Sobald die Tür zum kühlen Treppenhaus hinter mir ins Schloss fällt, wird mir jedes Mal aufs Neue klar, wieso die Sonne eine Gottheit war.
Der Winkel, in dem ihr Licht auf die Speckbacherstraße in Innsbruck fällt, ändert sich und meine Winterdepression wird zur Atemnot zwischen glühendem Asphalt. Ich senke den Blick vor ihrem Glanz und suche Zuflucht in den Schatten.
Egal hinter wie vielen Fachbegriffen und Zahlen man sie auch zu verstecken versucht, das subjektive Empfinden ihrer mich beinahe in die Knie zwingenden Macht bleibt dieselbe.

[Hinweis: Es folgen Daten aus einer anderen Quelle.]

theorem State.gthStart_kept {s0 s : State} (q : Nat) (i : Nat) (spxUe : Option Nat) (hk0 : Kept s0 s) :
    Kept s0 (State.gthStart s q i spxUe) := by
  unfold State.gthStart
  repeat' first
    | with_reducible assumption | (intro x; have hx : Kept s0 x := ?hk; clear_value x; case' hk => subst x)
    | (intro x; subst x) | intro _ | with_reducible apply Kept.ite | with_reducible apply KeptP.ite
    | (rewrite [pairP_eq]; with_reducible refine KeptP.mk ?_) | with_reducible apply State.closeStart_kept
    | with_reducible apply State.readVa_kept | with_reducible apply State.gthRecord_kept
    | with_reducible apply State.endGth_kept | with_reducible apply State.badCommand_kept
    | with_reducible apply State.gatherStart_kept | with_reducible apply State.scatterStart_kept
    | with_reducible apply State.memFaultCmd_kept | with_reducible refine Kept.of_fst (by assumption) ?_
    | with_reducible apply KeptP.fst | lift_lets -underBinder | dsimp -zeta only | split

theorem State.scatterClose_kept {s0 s : State} (q : Nat) (i : Nat) (hk0 : Kept s0 s) :
    Kept s0 (State.scatterClose s q i) := by
  unfold State.scatterClose
  repeat' first
    | with_reducible assumption | (intro x; have hx : Kept s0 x := ?hk; clear_value x; case' hk => subst x)
    | (intro x; subst x) | intro _ | with_reducible apply Kept.ite | with_reducible apply State.start_kept
    | with_reducible apply State.refuseGth_kept | with_reducible apply State.modGth_kept
    | with_reducible apply State.gthStart_kept | (rewrite [State.mk_eq_ofB]; with_reducible refine Kept.upd ?_)
    | lift_lets -underBinder | dsimp -zeta only | split

theorem State.accAck_kept {s0 s : State} (die : Nat) (request : Nat) (hk0 : Kept s0 s) :
    Kept s0 (State.accAck s die request) := by
  unfold State.accAck
  repeat' first
    | with_reducible assumption | intro _ | with_reducible apply State.request_kept
    | with_reducible apply State.modGth_kept | with_reducible apply State.closeEnd_kept
    | (rewrite [State.mk_eq_ofB]; with_reducible refine Kept.upd ?_) | dsimp -zeta only | split

theorem State.negative_kept {s0 s : State} (die : Nat) (op : NegOp) (request : Nat) (code : Nat) (hk0 : Kept s0 s) :
    Kept s0 (State.negative s die op request code) := by
  unfold State.negative
  repeat' first
    | with_reducible assumption | (intro x; have hx : Kept s0 x := ?hk; clear_value x; case' hk => subst x)
    | (intro x; subst x) | intro _ | with_reducible apply Kept.ite | with_reducible apply KeptP.ite
    | (rewrite [pairP_eq]; with_reducible refine KeptP.mk ?_) | with_reducible apply State.adjRefused_kept
    | with_reducible apply State.request_kept | with_reducible apply State.gthFault_kept
    | with_reducible apply State.lookupFault_kept | with_reducible apply State.memFaultCmd_kept
    | with_reducible apply State.accumulate_kept | with_reducible apply State.modGth_kept
    | with_reducible apply State.accRefused_kept | with_reducible apply State.closeEnd_kept
    | (rewrite [State.mk_eq_ofB]; with_reducible refine Kept.upd ?_)
    | with_reducible refine Kept.of_fst (by assumption) ?_ | with_reducible apply KeptP.fst | lift_lets -underBinder
    | dsimp -zeta only | split
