theorem State.matchRows_kept {s0 s : State} (tile : Nat) (slot : Nat) (t : Task) (o : MatchOp) (fa : Form) (fb : Form) (x1 : List Nat) (x2 : List (List (Nat × Nat))) (hk0 : Kept s0 s) :
    KeptP s0 (State.matchRows s tile slot t o fa fb x1 x2) := by
  induction x1 generalizing s tile slot t o fa fb x2 with
  | nil =>
    rewrite [State.matchRows]
    repeat' first
      | with_reducible assumption | (intro x; have hx : Kept s0 x := ?hk; clear_value x; case' hk => subst x)
      | (intro x; subst x) | intro _ | with_reducible apply Kept.ite | with_reducible apply KeptP.ite
      | (rewrite [pairP_eq]; with_reducible refine KeptP.mk ?_) | with_reducible apply State.smuFault_kept
      | with_reducible apply State.bump_kept | with_reducible apply State.matchStatus_kept
      | with_reducible apply State.matchStopped_kept | with_reducible apply State.matchConvert_kept
      | with_reducible apply State.spxWrite_kept | (rewrite [State.mk_eq_ofB]; with_reducible refine Kept.upd ?_)
      | with_reducible refine Kept.of_fst (by assumption) ?_ | with_reducible apply KeptP.fst | lift_lets -underBinder
      | dsimp -zeta only | split
  | cons y t ih =>
    rewrite [State.matchRows]
    repeat' first
      | with_reducible assumption | (intro x; have hx : Kept s0 x := ?hk; clear_value x; case' hk => subst x)
      | (intro x; subst x) | intro _ | with_reducible apply Kept.ite | with_reducible apply KeptP.ite
      | (rewrite [pairP_eq]; with_reducible refine KeptP.mk ?_) | with_reducible apply ih
      | with_reducible apply State.smuFault_kept | with_reducible apply State.bump_kept
      | with_reducible apply State.matchStatus_kept | with_reducible apply State.matchStopped_kept
      | with_reducible apply State.matchConvert_kept | with_reducible apply State.spxWrite_kept
      | (rewrite [State.mk_eq_ofB]; with_reducible refine Kept.upd ?_)
      | with_reducible refine Kept.of_fst (by assumption) ?_ | with_reducible apply KeptP.fst | lift_lets -underBinder
      | dsimp -zeta only | split

theorem State.matchForm_kept {s0 s : State} (tile : Nat) (slot : Nat) (t : Task) (o : MatchOp) (rows : List (List (Nat × Nat))) (hk0 : Kept s0 s) :
    KeptP s0 (State.matchForm s tile slot t o rows) := by
  unfold State.matchForm
  repeat' first
    | with_reducible assumption | (intro x; have hx : Kept s0 x := ?hk; clear_value x; case' hk => subst x)
    | (intro x; subst x) | intro _ | with_reducible apply Kept.ite | with_reducible apply KeptP.ite
    | (rewrite [pairP_eq]; with_reducible refine KeptP.mk ?_)
    | (rewrite [pairQ_eq]; with_reducible refine KeptQ.mk ?_) | with_reducible apply KeptQ.ite
    | with_reducible apply State.smuFault_kept | with_reducible apply State.matchConvert_kept
    | with_reducible apply State.each_kept | with_reducible apply State.spxWrite_kept
    | with_reducible apply Kept.foldl | with_reducible apply KeptP.foldl
    | with_reducible refine Kept.of_fst (by assumption) ?_ | with_reducible apply KeptP.fst
    | with_reducible refine Kept.of_snd (by assumption) ?_ | with_reducible apply KeptQ.snd | lift_lets -underBinder
    | dsimp -zeta only | split

theorem State.smuRun_kept {s0 s : State} (tile : Nat) (slot : Nat) (t : Task) (b : List Byte) (hk0 : Kept s0 s) :
    KeptP s0 (State.smuRun s tile slot t b) := by
  unfold State.smuRun
  repeat' first
    | with_reducible assumption | (intro x; have hx : Kept s0 x := ?hk; clear_value x; case' hk => subst x)
    | (intro x; subst x) | intro _ | with_reducible apply Kept.ite | with_reducible apply KeptP.ite
    | (rewrite [pairP_eq]; with_reducible refine KeptP.mk ?_) | with_reducible apply State.smuFault_kept
    | with_reducible apply State.matchRows_kept | with_reducible apply State.matchForm_kept
    | with_reducible refine Kept.of_fst (by assumption) ?_ | with_reducible apply KeptP.fst | lift_lets -underBinder
    | dsimp -zeta only | split

theorem State.drainRow_kept {s0 s : State} (tile : Nat) (t : Task) (o : MatOp) (m : Nat) (n : Nat) (x1 : Nat) (x2 : List Nat) (hk0 : Kept s0 s) :
    Kept s0 (State.drainRow s tile t o m n x1 x2) := by
  induction x1 generalizing s tile t o m n x2 with
  | zero =>
    unfold State.drainRow
    repeat' first
      | with_reducible assumption | (intro x; have hx : Kept s0 x := ?hk; clear_value x; case' hk => subst x)
      | (intro x; subst x) | intro _ | with_reducible apply Kept.ite | with_reducible apply State.spxWrite_kept
      | with_reducible apply State.countConv_kept | with_reducible apply State.histCodes_kept | lift_lets -underBinder
      | dsimp -zeta only | split
  | succ n ih =>
    unfold State.drainRow
    repeat' first
      | with_reducible assumption | (intro x; have hx : Kept s0 x := ?hk; clear_value x; case' hk => subst x)
      | (intro x; subst x) | intro _ | with_reducible apply Kept.ite | with_reducible apply ih
      | with_reducible apply State.spxWrite_kept | with_reducible apply State.countConv_kept
      | with_reducible apply State.histCodes_kept | lift_lets -underBinder | dsimp -zeta only | split

theorem State.tilFault_kept {s0 s : State} (tile : Nat) (slot : Nat) (code : Nat) (g : Nat) (detail : Nat) (hk0 : Kept s0 s) :
    KeptP s0 (State.tilFault s tile slot code g detail) := by
  unfold State.tilFault
  repeat' first
    | with_reducible assumption | (rewrite [pairP_eq]; with_reducible refine KeptP.mk ?_)
    | with_reducible apply State.tilRecord_kept | with_reducible refine Kept.of_fst (by assumption) ?_
    | with_reducible apply KeptP.fst | split

theorem State.runPass_kept {s0 s : State} (tile : Nat) (slot : Nat) (t : Task) (o : MatOp) (d : MatData) (wrong : List (Nat × Nat × Nat × Nat)) (p : Pass) (hk0 : Kept s0 s) :
    Kept s0 (State.runPass s tile slot t o d wrong p) := by
  unfold State.runPass
  repeat' first
    | with_reducible assumption | (intro x; have hx : Kept s0 x := ?hk; clear_value x; case' hk => subst x)
    | (intro x; subst x) | intro _ | with_reducible apply Kept.ite | with_reducible apply State.countConv_kept
    | with_reducible apply State.bump_kept | with_reducible apply State.each_kept
    | with_reducible apply State.drainRow_kept | (rewrite [State.mk_eq_ofB]; with_reducible refine Kept.upd ?_)
    | lift_lets -underBinder | dsimp -zeta only | split

theorem State.arrayRun_kept {s0 s : State} (tile : Nat) (slot : Nat) (t : Task) (b : List Byte) (wrong : List (Nat × Nat × Nat × Nat)) (hk0 : Kept s0 s) :
    KeptP s0 (State.arrayRun s tile slot t b wrong) := by
  unfold State.arrayRun
  repeat' first
    | with_reducible assumption | (intro x; have hx : Kept s0 x := ?hk; clear_value x; case' hk => subst x)
    | (intro x; subst x) | intro _ | with_reducible apply Kept.ite | with_reducible apply KeptP.ite
    | (rewrite [pairP_eq]; with_reducible refine KeptP.mk ?_) | with_reducible apply State.tilFault_kept
    | with_reducible apply State.bump_kept | with_reducible apply State.each_kept
    | with_reducible apply State.runPass_kept | with_reducible refine Kept.of_fst (by assumption) ?_
    | with_reducible apply KeptP.fst | lift_lets -underBinder | dsimp -zeta only | split

theorem State.dmaHist_kept {s0 s : State} (tile : Nat) (t : Task) (o : DmaOp) (r : Nat) (bs : List Byte) (hk0 : Kept s0 s) :
    Kept s0 (State.dmaHist s tile t o r bs) := by
  unfold State.dmaHist
  repeat' first
    | with_reducible assumption | intro _ | with_reducible apply Kept.ite | with_reducible apply State.each_kept
    | with_reducible apply State.histAdd_kept | dsimp -zeta only | split

theorem State.dmaPut_kept {s0 s : State} (t : Task) (o : DmaOp) (off : Nat) (bs : List Byte) (hk0 : Kept s0 s) :
    KeptP s0 (State.dmaPut s t o off bs) := by
  unfold State.dmaPut
  repeat' first
    | with_reducible assumption | with_reducible apply Kept.ite | with_reducible apply KeptP.ite
    | (rewrite [pairP_eq]; with_reducible refine KeptP.mk ?_) | with_reducible apply State.spxWrite_kept
    | with_reducible apply State.writeVa_kept | with_reducible refine Kept.of_fst (by assumption) ?_
    | with_reducible apply KeptP.fst | split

So, wie ich sie bei meinen Winterspaziergängen suche, wie eine in die kalte Dunkelheit jenseits des wärmenden Lagerfeuers verbannte Motte, beginnt der Sommer für mich an jenem Tag, an dem ich die Straßenseite wechsle, um vor ihr zu fliehen. Es ist zur selben Zeit, in der das üppige Jeansblau des Frühlingshimmels dem ausgewaschenen Look des Sommers weicht, in dem unser weißes Inferno so lautlos wütet.
Die mich umgebenden Hausfronten sind ausdruckslos wie die Dünen von Arrakis, hinter deren gesenkten Rolllädenlidern die Bewohner sich wie fiebrige Gedanken wälzen.
Eine Biene klammert sich an eine gefallene Blüte auf dem sengenden Fußgängerweg, nuckelt noch im Todeskampf am Blütenstaub.
Ein Moped surrt an mir vorbei und ich denke an eine Mücke aus Metall.
Soll ich über den Zebrastreifen sandwalken wie Timothée?
Sirenen heulen in der Ferne, die nie verstummt sind, die drückende Stille war also bloß Einbildung, meine Entrückung ein Placebo. Alles ist wie immer. Die Krankenwagen kommen immer näher mit ihrer sterbenden Fracht, zerbröseln meinen Kopf im Vorbeifahren in einer Explosion aus Schall. Sobald sie um die Ecke biegen, werde ich ganz von allein wieder ganz.
Zivilisten hupen, weil es an den Ampeln staut und auf jedes Hupen antworten zwei, drei weitere kniggegerechte Revolverschüsse im gezähmten Westen.
Die Minuten rinnen an den Kirchtürmen herab, wie Harz an Baumstämmen und ihr Klingeln vermischt sich mit dem Krächzen von auf Regenrinnen harrenden Raben.
Worauf sie harren? Auf frisches Aas.
Und sie warten nicht umsonst, denn in den Menschenbrüsten pocht es vor Wut und Einsamkeit, die Herzen im Rippenkäfig gefangene Berserker, denen jeder Grund recht und einer zu viel ist. Denn die Gefühle herrschen wieder im zivilisierten Durcheinander, das Denken wurde vom Lagerfeuer verbannt.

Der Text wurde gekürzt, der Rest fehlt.